Work instruction = Search the entries below. Return every line that has "fcBusOff" in it.

Stored items
------------------------------------------------------------

-- ==== Sys2Proof/Laws/PerInstr.lean ====
section
/-! SUPPORT. Family OpcodeRow: the first word of every instruction's packet is one that its row of spec/opcode_table.json matches
(R66, R67, R70). -/

namespace Sys2Proof.Laws.OpcodeRow

/-- A row of the table: whether it is a host command's, and its mask and match. -/
structure Row where
  command : Bool
  mask : Word
  value : Word

/-- The row of each constructor, in the table's order. -/
def row : Instr → Row
  | .attach _ => ⟨true, 0xFFFF0000, 0x10000000⟩
  | .attachRaw _ => ⟨true, 0xFFFFFFFF, 0x20000000⟩
  | .setBehavior _ _ => ⟨true, 0xF00F0000, 0x30000000⟩
  | .setBusOffFunc _ _ => ⟨true, 0xF00F0000, 0x40000000⟩
  | .enqueue _ _ => ⟨true, 0xF000FFFF, 0x50000000⟩
  | .seed _ _ _ => ⟨true, 0xF00FFFFF, 0x60000000⟩
  | .activate => ⟨true, 0xFFFFFFFF, 0x70000000⟩
  | .status _ => ⟨true, 0xF00FFFFF, 0x80000000⟩
  | .halt => ⟨true, 0xFFFFFFFF, 0x90000000⟩
  | .reserved0 _ => ⟨true, 0xF0000000, 0x00000000⟩
  | .reservedAB _ => ⟨true, 0xE0000000, 0xA0000000⟩
  | .reservedCF _ => ⟨true, 0xC0000000, 0xC0000000⟩
  | .busAttach _ => ⟨false, 0xFF, 0x20⟩
  | .busWrite _ _ => ⟨false, 0xFF, 0x21⟩
  | .busRead _ => ⟨false, 0xFF, 0x22⟩
  | .busPeriod => ⟨false, 0xFF, 0x80⟩
  | .frameNew _ _ => ⟨false, 0xFF, 0x30⟩
  | .frameSize _ => ⟨false, 0xFF, 0x31⟩
  | .frameBit _ _ => ⟨false, 0xFF, 0x32⟩
  | .frameString _ => ⟨false, 0xFF, 0x33⟩
  | .queuePushBack _ _ => ⟨false, 0xFF, 0x40⟩
  | .queuePopFront _ => ⟨false, 0xFF, 0x41⟩
  | .queuePushFront _ _ => ⟨false, 0xFF, 0x42⟩
  | .stuffWriteBit _ _ => ⟨false, 0xFF, 0x50⟩
  | .stuffReadBit _ => ⟨false, 0xFF, 0x51⟩
  | .stuffMaybeWriteStuff _ => ⟨false, 0xFF, 0x52⟩
  | .stuffMaybeReadStuff _ => ⟨false, 0xFF, 0x53⟩
  | .fsmIntermission _ => ⟨false, 0xFF, 0x60⟩
  | .fsmSuspendTransmission _ => ⟨false, 0xFF, 0x61⟩
  | .fsmBusIdle _ => ⟨false, 0xFF, 0x62⟩
  | .fsmArbitration _ => ⟨false, 0xFF, 0x63⟩
  | .fsmDlc _ => ⟨false, 0xFF, 0x64⟩
  | .fsmData _ => ⟨false, 0xFF, 0x65⟩
  | .fsmEof _ => ⟨false, 0xFF, 0x66⟩
  | .fsmError _ => ⟨false, 0xFF, 0x67⟩
  | .fcUpdateState _ => ⟨false, 0xFF, 0x70⟩
  | .fcRecPlus1 _ => ⟨false, 0xFF, 0x71⟩
  | .fcRule2 _ => ⟨false, 0xFF, 0x72⟩
  | .fcTecPlus8 _ => ⟨false, 0xFF, 0x73⟩
  | .fcRule45 _ => ⟨false, 0xFF, 0x74⟩
  | .fcRule7 _ => ⟨false, 0xFF, 0x75⟩
  | .fcRule8 _ => ⟨false, 0xFF, 0x76⟩
  | .fcRule9 _ => ⟨false, 0xFF, 0x77⟩
  | .fcRule10 _ => ⟨false, 0xFF, 0x78⟩
  | .fcRule11 _ => ⟨false, 0xFF, 0x79⟩
  | .fcBusOff _ => ⟨false, 0xFF, 0x7A⟩

/-- The words of a packet are those of a row. -/
def Row.takes (r : Row) : Packet → Prop
  | .command (w :: _) => r.command = true ∧ w &&& r.mask = r.value
  | .operation (w :: _) => r.command = false ∧ w &&& r.mask = r.value
  | .command [] => False
  | .operation [] => False

/-- The packet of a well-formed instruction is one of its row. -/
def Statement (i : Instr) : Prop := i.wf = true → (row i).takes (encode i)

/-- A header's bits under a mask that has whole fields. -/
theorem header_masked (op : BitVec 4) (uid : BitVec 8) (len : BitVec 4) (arg : BitVec 16) (mo : BitVec 4) (mu : BitVec 8)
    (ml : BitVec 4) (ma : BitVec 16) :
    header op uid len arg &&& header mo mu ml ma = header (op &&& mo) (uid &&& mu) (len &&& ml) (arg &&& ma) := by
  apply BitVec.eq_of_getLsbD_eq; intro i hi
  simp only [header, BitVec.getLsbD_and, BitVec.getLsbD_append]
  interval_cases i <;> rfl

/-- A word of a high field and a rest, under a mask of the high field. -/
theorem field_masked {a b : Nat} (hi m : BitVec a) (low : BitVec b) :
    (hi ++ low) &&& (m ++ (0 : BitVec b)) = (hi &&& m) ++ (0 : BitVec b) := by
  apply BitVec.eq_of_getLsbD_eq; intro i _
  simp only [BitVec.getLsbD_and, BitVec.getLsbD_append]
  split <;> simp

theorem attach (id : BitVec 16) : Statement (.attach id) := fun _ => by
  refine ⟨rfl, ?_⟩
  show _ &&& header 0xf 0xff 0xf 0x0 = header 1 0 0 0
  rw [header_masked]; simp
theorem attachRaw (script : List RawOp) : Statement (.attachRaw script) := fun _ => ⟨rfl, show (0x20000000 : Word) &&& 0xFFFFFFFF = 0x20000000 by decide⟩
theorem setBehavior (uid : BitVec 8) (handle : BitVec 16) : Statement (.setBehavior uid handle) := fun _ => by
  refine ⟨rfl, ?_⟩
  show _ &&& header 0xf 0x0 0xf 0x0 = header 3 0 0 0
  rw [header_masked]; simp
theorem setBusOffFunc (uid : BitVec 8) (handle : BitVec 16) : Statement (.setBusOffFunc uid handle) := fun _ => by
  refine ⟨rfl, ?_⟩
  show _ &&& header 0xf 0x0 0xf 0x0 = header 4 0 0 0
  rw [header_masked]; simp
theorem enqueue (uid : BitVec 8) (data : List Byte) : Statement (.enqueue uid data) := fun _ => by
  refine ⟨rfl, ?_⟩
  show _ &&& header 0xf 0x0 0x0 0xffff = header 5 0 0 0
  rw [header_masked]; simp
theorem seed (uid : BitVec 8) (t : Word) (r : Word) : Statement (.seed uid t r) := fun _ => by
  refine ⟨rfl, ?_⟩
  show _ &&& header 0xf 0x0 0xf 0xffff = header 6 0 0 0
  rw [header_masked]; simp
theorem activate : Statement .activate := fun _ => ⟨rfl, show (0x70000000 : Word) &&& 0xFFFFFFFF = 0x70000000 by decide⟩
theorem status (uid : BitVec 8) : Statement (.status uid) := fun _ => by
  refine ⟨rfl, ?_⟩
  show _ &&& header 0xf 0x0 0xf 0xffff = header 8 0 0 0
  rw [header_masked]; simp
theorem halt : Statement .halt := fun _ => ⟨rfl, show (0x90000000 : Word) &&& 0xFFFFFFFF = 0x90000000 by decide⟩
theorem reserved0 (low : BitVec 28) : Statement (.reserved0 low) := fun _ => by
  refine ⟨rfl, ?_⟩
  show ((0 : BitVec 4) ++ low) &&& ((0xF : BitVec 4) ++ (0 : BitVec 28)) = _
  rw [field_masked]; rfl
theorem reservedAB (low : BitVec 29) : Statement (.reservedAB low) := fun _ => by
  refine ⟨rfl, ?_⟩
  show ((0b101 : BitVec 3) ++ low) &&& ((0b111 : BitVec 3) ++ (0 : BitVec 29)) = _
  rw [field_masked]; rfl
theorem reservedCF (low : BitVec 30) : Statement (.reservedCF low) := fun _ => by
  refine ⟨rfl, ?_⟩
  show ((0b11 : BitVec 2) ++ low) &&& ((0b11 : BitVec 2) ++ (0 : BitVec 30)) = _
  rw [field_masked]; rfl
theorem busAttach (p : Attached) : Statement (.busAttach p) := fun _ => ⟨rfl, show (0x20 : Word) &&& 0xFF = 0x20 by decide⟩
theorem busWrite (uid : Word) (b : Bit) : Statement (.busWrite uid b) := fun _ => ⟨rfl, show (0x21 : Word) &&& 0xFF = 0x21 by decide⟩
theorem busRead (uid : Word) : Statement (.busRead uid) := fun _ => ⟨rfl, show (0x22 : Word) &&& 0xFF = 0x22 by decide⟩
theorem busPeriod : Statement .busPeriod := fun _ => ⟨rfl, show (0x80 : Word) &&& 0xFF = 0x80 by decide⟩
theorem frameNew (id : Word) (data : List Byte) : Statement (.frameNew id data) := fun _ => ⟨rfl, show (0x30 : Word) &&& 0xFF = 0x30 by decide⟩
theorem frameSize (f : Frame) : Statement (.frameSize f) := fun _ => ⟨rfl, show (0x31 : Word) &&& 0xFF = 0x31 by decide⟩
theorem frameBit (f : Frame) (i : Word) : Statement (.frameBit f i) := fun _ => ⟨rfl, show (0x32 : Word) &&& 0xFF = 0x32 by decide⟩
theorem frameString (f : Frame) : Statement (.frameString f) := fun _ => ⟨rfl, show (0x33 : Word) &&& 0xFF = 0x33 by decide⟩
theorem queuePushBack (uid : Word) (f : Frame) : Statement (.queuePushBack uid f) := fun _ => ⟨rfl, show (0x40 : Word) &&& 0xFF = 0x40 by decide⟩
theorem queuePopFront (uid : Word) : Statement (.queuePopFront uid) := fun _ => ⟨rfl, show (0x41 : Word) &&& 0xFF = 0x41 by decide⟩
theorem queuePushFront (uid : Word) (f : Frame) : Statement (.queuePushFront uid f) := fun _ => ⟨rfl, show (0x42 : Word) &&& 0xFF = 0x42 by decide⟩
theorem stuffWriteBit (uid : Word) (b : Bit) : Statement (.stuffWriteBit uid b) := fun _ => ⟨rfl, show (0x50 : Word) &&& 0xFF = 0x50 by decide⟩
theorem stuffReadBit (uid : Word) : Statement (.stuffReadBit uid) := fun _ => ⟨rfl, show (0x51 : Word) &&& 0xFF = 0x51 by decide⟩
theorem stuffMaybeWriteStuff (uid : Word) : Statement (.stuffMaybeWriteStuff uid) := fun _ => ⟨rfl, show (0x52 : Word) &&& 0xFF = 0x52 by decide⟩
theorem stuffMaybeReadStuff (uid : Word) : Statement (.stuffMaybeReadStuff uid) := fun _ => ⟨rfl, show (0x53 : Word) &&& 0xFF = 0x53 by decide⟩
theorem fsmIntermission (uid : Word) : Statement (.fsmIntermission uid) := fun _ => ⟨rfl, show (0x60 : Word) &&& 0xFF = 0x60 by decide⟩
theorem fsmSuspendTransmission (uid : Word) : Statement (.fsmSuspendTransmission uid) := fun _ => ⟨rfl, show (0x61 : Word) &&& 0xFF = 0x61 by decide⟩
theorem fsmBusIdle (uid : Word) : Statement (.fsmBusIdle uid) := fun _ => ⟨rfl, show (0x62 : Word) &&& 0xFF = 0x62 by decide⟩
theorem fsmArbitration (uid : Word) : Statement (.fsmArbitration uid) := fun _ => ⟨rfl, show (0x63 : Word) &&& 0xFF = 0x63 by decide⟩
theorem fsmDlc (uid : Word) : Statement (.fsmDlc uid) := fun _ => ⟨rfl, show (0x64 : Word) &&& 0xFF = 0x64 by decide⟩
theorem fsmData (uid : Word) : Statement (.fsmData uid) := fun _ => ⟨rfl, show (0x65 : Word) &&& 0xFF = 0x65 by decide⟩
theorem fsmEof (uid : Word) : Statement (.fsmEof uid) := fun _ => ⟨rfl, show (0x66 : Word) &&& 0xFF = 0x66 by decide⟩
theorem fsmError (uid : Word) : Statement (.fsmError uid) := fun _ => ⟨rfl, show (0x67 : Word) &&& 0xFF = 0x67 by decide⟩
theorem fcUpdateState (uid : Word) : Statement (.fcUpdateState uid) := fun _ => ⟨rfl, show (0x70 : Word) &&& 0xFF = 0x70 by decide⟩
theorem fcRecPlus1 (uid : Word) : Statement (.fcRecPlus1 uid) := fun _ => ⟨rfl, show (0x71 : Word) &&& 0xFF = 0x71 by decide⟩
theorem fcRule2 (uid : Word) : Statement (.fcRule2 uid) := fun _ => ⟨rfl, show (0x72 : Word) &&& 0xFF = 0x72 by decide⟩
theorem fcTecPlus8 (uid : Word) : Statement (.fcTecPlus8 uid) := fun _ => ⟨rfl, show (0x73 : Word) &&& 0xFF = 0x73 by decide⟩
theorem fcRule45 (uid : Word) : Statement (.fcRule45 uid) := fun _ => ⟨rfl, show (0x74 : Word) &&& 0xFF = 0x74 by decide⟩
theorem fcRule7 (uid : Word) : Statement (.fcRule7 uid) := fun _ => ⟨rfl, show (0x75 : Word) &&& 0xFF = 0x75 by decide⟩
theorem fcRule8 (uid : Word) : Statement (.fcRule8 uid) := fun _ => ⟨rfl, show (0x76 : Word) &&& 0xFF = 0x76 by decide⟩
theorem fcRule9 (uid : Word) : Statement (.fcRule9 uid) := fun _ => ⟨rfl, show (0x77 : Word) &&& 0xFF = 0x77 by decide⟩
theorem fcRule10 (uid : Word) : Statement (.fcRule10 uid) := fun _ => ⟨rfl, show (0x78 : Word) &&& 0xFF = 0x78 by decide⟩
theorem fcRule11 (uid : Word) : Statement (.fcRule11 uid) := fun _ => ⟨rfl, show (0x79 : Word) &&& 0xFF = 0x79 by decide⟩
theorem fcBusOff (uid : Word) : Statement (.fcBusOff uid) := fun _ => ⟨rfl, show (0x7A : Word) &&& 0xFF = 0x7A by decide⟩

end Sys2Proof.Laws.OpcodeRow
end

------------------------------------------------------------

Exercise response =
  | .fcBusOff _ => ⟨false, 0xFF, 0x7A⟩
theorem fcBusOff (uid : Word) : Statement (.fcBusOff uid) := fun _ => ⟨rfl, show (0x7A : Word) &&& 0xFF = 0x7A by decide⟩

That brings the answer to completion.